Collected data
..............................

/-! ## The statement -/

/-- Settles O4: an ARM word by the bits its format shows to the decode tree and the format's own fields, a THUMB halfword by reading
the bits of its encoding. -/
theorem decodeOfEncode : Obligations.DecodeOfEncode := by
  intro i
  cases i with
  | andImm f | eorImm f | subImm f | rsbImm f | addImm f | adcImm f | sbcImm f | rscImm f | orrImm f | movImm f | bicImm f
  | mvnImm f =>
    simp [encode, decode, decodeArm, decodeDpImm, DpImm.header]
  | tstImm f | teqImm f | cmpImm f | cmnImm f =>
    simp [encode, decode, decodeArm, decodeDpImm, CmpImm.header]
  | andReg f | eorReg f | subReg f | rsbReg f | addReg f | adcReg f | sbcReg f | rscReg f | orrReg f | movReg f | bicReg f
  | mvnReg f =>
    simp [encode, decode, decodeArm, decodeDpReg, DpReg.header]
  | tstReg f | teqReg f | cmpReg f | cmnReg f =>
    simp [encode, decode, decodeArm, decodeDpReg, CmpReg.header]
  | andRsr f | eorRsr f | subRsr f | rsbRsr f | addRsr f | adcRsr f | sbcRsr f | rscRsr f | orrRsr f | movRsr f | bicRsr f
  | mvnRsr f =>
    simp [encode, decode, decodeArm, decodeDpRsr, DpRsr.header]
  | tstRsr f | teqRsr f | cmpRsr f | cmnRsr f =>
    simp [encode, decode, decodeArm, decodeDpRsr, CmpRsr.header]
  | mrs f => simp [encode, decode, decodeArm, decodeMisc, MrsFields.header]
  | msrReg f => simp [encode, decode, decodeArm, decodeMisc, MsrRegFields.header]
  | msrImm f => simp [encode, decode, decodeArm, MsrImmFields.header]
  | bx f => simp [encode, decode, decodeArm, decodeMisc, BxFields.header]
  | mul f | mla f => simp [encode, decode, decodeArm, decodeExtension, MulFields.header]
  | umull f | umlal f | smull f | smlal f => simp [encode, decode, decodeArm, decodeExtension, MullFields.header]
  | swp f | swpb f => simp [encode, decode, decodeArm, decodeExtension, SwpFields.header]
  | strhReg f | ldrhReg f | ldrsbReg f | ldrshReg f => simp [encode, decode, decodeArm, decodeExtension, HsReg.header]
  | strhImm f | ldrhImm f | ldrsbImm f | ldrshImm f => simp [encode, decode, decodeArm, decodeExtension, HsImm.header]
  | ldrImmPre f | strImmPre f | ldrbImmPre f | strbImmPre f => simp [encode, decode, decodeArm, decodeSdtImm, SdtImmPre.header]
  | ldrImmPost f | ldrtImm f | strImmPost f | strtImm f | ldrbImmPost f | ldrbtImm f | strbImmPost f | strbtImm f =>
    simp [encode, decode, decodeArm, decodeSdtImm, SdtImmPost.header]
  | ldrRegPre f | strRegPre f | ldrbRegPre f | strbRegPre f => simp [encode, decode, decodeArm, decodeSdtReg, SdtRegPre.header]
  | ldrRegPost f | ldrtReg f | strRegPost f | strtReg f | ldrbRegPost f | ldrbtReg f | strbRegPost f | strbtReg f =>
    simp [encode, decode, decodeArm, decodeSdtReg, SdtRegPost.header]
  | ldm f | stm f | stmUser f => simp [encode, decode, decodeArm, decodeBlock, BdtFields.header]
  | ldmUser f | ldmReturn f => simp [encode, decode, decodeArm, decodeBlock, BdtLowFields.header]
  | b f | bl f => simp [encode, decode, decodeArm, BranchFields.header]
  | stc f | ldc f => simp [encode, decode, decodeArm, CpdtFields.header]
  | cdp f => simp [encode, decode, decodeArm, decodeHigh, CdpFields.header]
  | mcr f | mrc f => simp [encode, decode, decodeArm, decodeHigh, CrtFields.header]
  | swi f => simp [encode, decode, decodeArm, decodeHigh, SwiFields.header]
  | und f => simp [encode, decode, decodeArm, UndFields.header]
  | tLslImm n s d | tLsrImm n s d | tAsrImm n s d | tAddReg n s d | tSubReg n s d | tAddImm3 n s d | tSubImm3 n s d =>
    simp [encode, decode, decodeThumb, decodeThumb000, fld_hi, fld_lo, bit_hi, -Nat.reduceAdd]
  | tMovImm8 d n | tCmpImm8 d n | tAddImm8 d n | tSubImm8 d n =>
    simp [encode, decode, decodeThumb, decodeThumb001, fld_hi, fld_lo, bit_hi, -Nat.reduceAdd]
  | tAnd s d | tEor s d | tLsl s d | tLsr s d | tAsr s d | tAdc s d | tSbc s d | tRor s d | tTst s d | tNeg s d | tCmp s d
  | tCmn s d | tOrr s d | tMul s d | tBic s d | tMvn s d =>
    simp [encode, decode, decodeThumb, decodeThumb010, decodeThumbAlu, fld_hi, fld_lo, bit_hi, -Nat.reduceAdd]
  | tAddHi h k s d | tCmpHi h k s d | tMovHi h k s d | tBx h s z =>
    simp [encode, decode, decodeThumb, decodeThumb010, decodeThumbHigh, fld_hi, fld_lo, bit_hi, bit_lo, -Nat.reduceAdd]
  | tLdrPc d n =>
    simp [encode, decode, decodeThumb, decodeThumb010, fld_hi, fld_lo, bit_hi, -Nat.reduceAdd]
  | tStrReg o b d | tStrbReg o b d | tLdrReg o b d | tLdrbReg o b d | tStrhReg o b d | tLdsbReg o b d | tLdrhReg o b d
  | tLdshReg o b d =>
    simp [encode, decode, decodeThumb, decodeThumb010, decodeThumbRegOffset, fld_hi, fld_lo, bit_hi, -Nat.reduceAdd]
  | tStrImm o b d | tLdrImm o b d | tStrbImm o b d | tLdrbImm o b d =>
    simp [encode, decode, decodeThumb, decodeThumbImmOffset, fld_hi, fld_lo, bit_hi, -Nat.reduceAdd]
  | tStrhImm o b d | tLdrhImm o b d | tStrSp d n | tLdrSp d n =>
    simp [encode, decode, decodeThumb, decodeThumb100, fld_hi, fld_lo, bit_hi, -Nat.reduceAdd]
  | tAddPc d n | tAddSp d n | tIncSp n | tDecSp n | tPush r l | tPop r l =>
    simp [encode, decode, decodeThumb, decodeThumb101, fld_hi, fld_lo, bit_hi, bit_lo, -Nat.reduceAdd]
  | tStmia b l | tLdmia b l =>
    simp [encode, decode, decodeThumb, decodeThumb110, fld_hi, fld_lo, bit_hi, -Nat.reduceAdd]
  | tBeq o | tBne o | tBcs o | tBcc o | tBmi o | tBpl o | tBvs o | tBvc o | tBhi o | tBls o | tBge o | tBlt o | tBgt o
  | tBle o | tUnd o | tSwi o =>
    simp [encode, decode, decodeThumb, decodeThumb110, decodeThumbCond, fld_hi, fld_lo, bit_hi, -Nat.reduceAdd]
  | tB o | tBlFirst o | tBlSecond o =>
    simp [encode, decode, decodeThumb, decodeThumb111, fld_hi, fld_lo, bit_hi, -Nat.reduceAdd]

..............................

Prompt
Repeat, exactly as they stand above, the lines from the line with "mvnRsr f =>" to the line with "decodeArm, decodeExtension, MullFields.header]", both lines included.

Written answer
  | mvnRsr f =>
    simp [encode, decode, decodeArm, decodeDpRsr, DpRsr.header]
  | tstRsr f | teqRsr f | cmpRsr f | cmnRsr f =>
    simp [encode, decode, decodeArm, decodeDpRsr, CmpRsr.header]
  | mrs f => simp [encode, decode, decodeArm, decodeMisc, MrsFields.header]
  | msrReg f => simp [encode, decode, decodeArm, decodeMisc, MsrRegFields.header]
  | msrImm f => simp [encode, decode, decodeArm, MsrImmFields.header]
  | bx f => simp [encode, decode, decodeArm, decodeMisc, BxFields.header]
  | mul f | mla f => simp [encode, decode, decodeArm, decodeExtension, MulFields.header]
  | umull f | umlal f | smull f | smlal f => simp [encode, decode, decodeArm, decodeExtension, MullFields.header]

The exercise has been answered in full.